BEGIN Task inputs

-- ==== Sys2Proof/Machine/RotateShiftBit.lean ====
section
/-! DEFINITION. The rotates, shifts and bit instructions (44_rotate_shift_bit.md): first the operations they share, then
one meaning for each row of the table, the row of the escape byte 0xCB (46_system.md R356) last. -/

namespace Sys2Proof.Machine

open State

/-- A rotate of A (R300 to R303). -/
def rotateA (op : RotOp) (s : State) : Result :=
  let out := rotA8 op s.cpu.a s.cpu.f
  done (s.onCpu fun c => { c with a := out.value, f := out.flags }) 4

/-- `rot[y] r[z]` (R305 to R313). -/
def rotReg (op : RotOp) (r : R8) (s : State) : Result :=
  let out := rot8 op (s.get8 r) s.cpu.f
  done ((s.set8 r out.value).withF out.flags) (costOf r 8 16)

/-- `BIT b,r[z]` (R315): the operand is read and not written. -/
def bitReg (n : Fin 8) (r : R8) (s : State) : Result :=
  done (s.withF (bitFlags n (s.get8 r) s.cpu.f)) (costOf r 8 12)

/-- `RES b,r[z]` (R316). -/
def resReg (n : Fin 8) (r : R8) (s : State) : Result := done (s.set8 r (resBit n (s.get8 r))) (costOf r 8 16)

/-- `SET b,r[z]` (R317). -/
def setReg (n : Fin 8) (r : R8) (s : State) : Result := done (s.set8 r (setBit n (s.get8 r))) (costOf r 8 16)

/-- The instruction that R305 selects for the second byte `o`. -/
def cbOp (o : Byte) (s : State) : Result :=
  match opX o with
  | 0 => rotReg (rotOf (opY o)) (r8Of (opZ o)) s
  | 1 => bitReg (fin8Of (opY o)) (r8Of (opZ o)) s
  | 2 => resReg (fin8Of (opY o)) (r8Of (opZ o)) s
  | _ => setReg (fin8Of (opY o)) (r8Of (opZ o)) s

/-- `RLCA` (R300). -/
def execRlca (s : State) : Result := rotateA .rlc s

/-- `RRCA` (R301). -/
def execRrca (s : State) : Result := rotateA .rrc s

/-- `RLA` (R302). -/
def execRla (s : State) : Result := rotateA .rl s

/-- `RRA` (R303). -/
def execRra (s : State) : Result := rotateA .rr s

/-- `RLC B` (R306). -/
def execRlc_B (s : State) : Result := rotReg .rlc .b s

/-- `RLC C` (R306). -/
def execRlc_C (s : State) : Result := rotReg .rlc .c s

/-- `RLC D` (R306). -/
def execRlc_D (s : State) : Result := rotReg .rlc .d s

/-- `RLC E` (R306). -/
def execRlc_E (s : State) : Result := rotReg .rlc .e s

/-- `RLC H` (R306). -/
def execRlc_H (s : State) : Result := rotReg .rlc .h s

/-- `RLC L` (R306). -/
def execRlc_L (s : State) : Result := rotReg .rlc .l s

/-- `RLC (HL)` (R306). -/
def execRlc_atHL (s : State) : Result := rotReg .rlc .atHL s

/-- `RLC A` (R306). -/
def execRlc_A (s : State) : Result := rotReg .rlc .a s

/-- `RRC B` (R307). -/
def execRrc_B (s : State) : Result := rotReg .rrc .b s

/-- `RRC C` (R307). -/
def execRrc_C (s : State) : Result := rotReg .rrc .c s

/-- `RRC D` (R307). -/
def execRrc_D (s : State) : Result := rotReg .rrc .d s

/-- `RRC E` (R307). -/
def execRrc_E (s : State) : Result := rotReg .rrc .e s

/-- `RRC H` (R307). -/
def execRrc_H (s : State) : Result := rotReg .rrc .h s

/-- `RRC L` (R307). -/
def execRrc_L (s : State) : Result := rotReg .rrc .l s

/-- `RRC (HL)` (R307). -/
def execRrc_atHL (s : State) : Result := rotReg .rrc .atHL s

/-- `RRC A` (R307). -/
def execRrc_A (s : State) : Result := rotReg .rrc .a s

/-- `RL B` (R308). -/
def execRl_B (s : State) : Result := rotReg .rl .b s

/-- `RL C` (R308). -/
def execRl_C (s : State) : Result := rotReg .rl .c s

/-- `RL D` (R308). -/
def execRl_D (s : State) : Result := rotReg .rl .d s

/-- `RL E` (R308). -/
def execRl_E (s : State) : Result := rotReg .rl .e s

/-- `RL H` (R308). -/
def execRl_H (s : State) : Result := rotReg .rl .h s

/-- `RL L` (R308). -/
def execRl_L (s : State) : Result := rotReg .rl .l s

/-- `RL (HL)` (R308). -/
def execRl_atHL (s : State) : Result := rotReg .rl .atHL s

/-- `RL A` (R308). -/
def execRl_A (s : State) : Result := rotReg .rl .a s

/-- `RR B` (R309). -/
def execRr_B (s : State) : Result := rotReg .rr .b s

/-- `RR C` (R309). -/
def execRr_C (s : State) : Result := rotReg .rr .c s

/-- `RR D` (R309). -/
def execRr_D (s : State) : Result := rotReg .rr .d s

/-- `RR E` (R309). -/
def execRr_E (s : State) : Result := rotReg .rr .e s

/-- `RR H` (R309). -/
def execRr_H (s : State) : Result := rotReg .rr .h s

/-- `RR L` (R309). -/
def execRr_L (s : State) : Result := rotReg .rr .l s

/-- `RR (HL)` (R309). -/
def execRr_atHL (s : State) : Result := rotReg .rr .atHL s
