-- ==== Sys2Proof/Machine/Dispatch.lean ====
section
/-! DEFINITION. Which meaning each instruction has: one arm per constructor of `Instr`, in the order of the opcode table. -/

namespace Sys2Proof.Machine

END Task inputs

_Task instructions_
Look through the entries and return every line where "bitReg" appears.

_Completed task_
def bitReg (n : Fin 8) (r : R8) (s : State) : Result :=
  | 1 => bitReg (fin8Of (opY o)) (r8Of (opZ o)) s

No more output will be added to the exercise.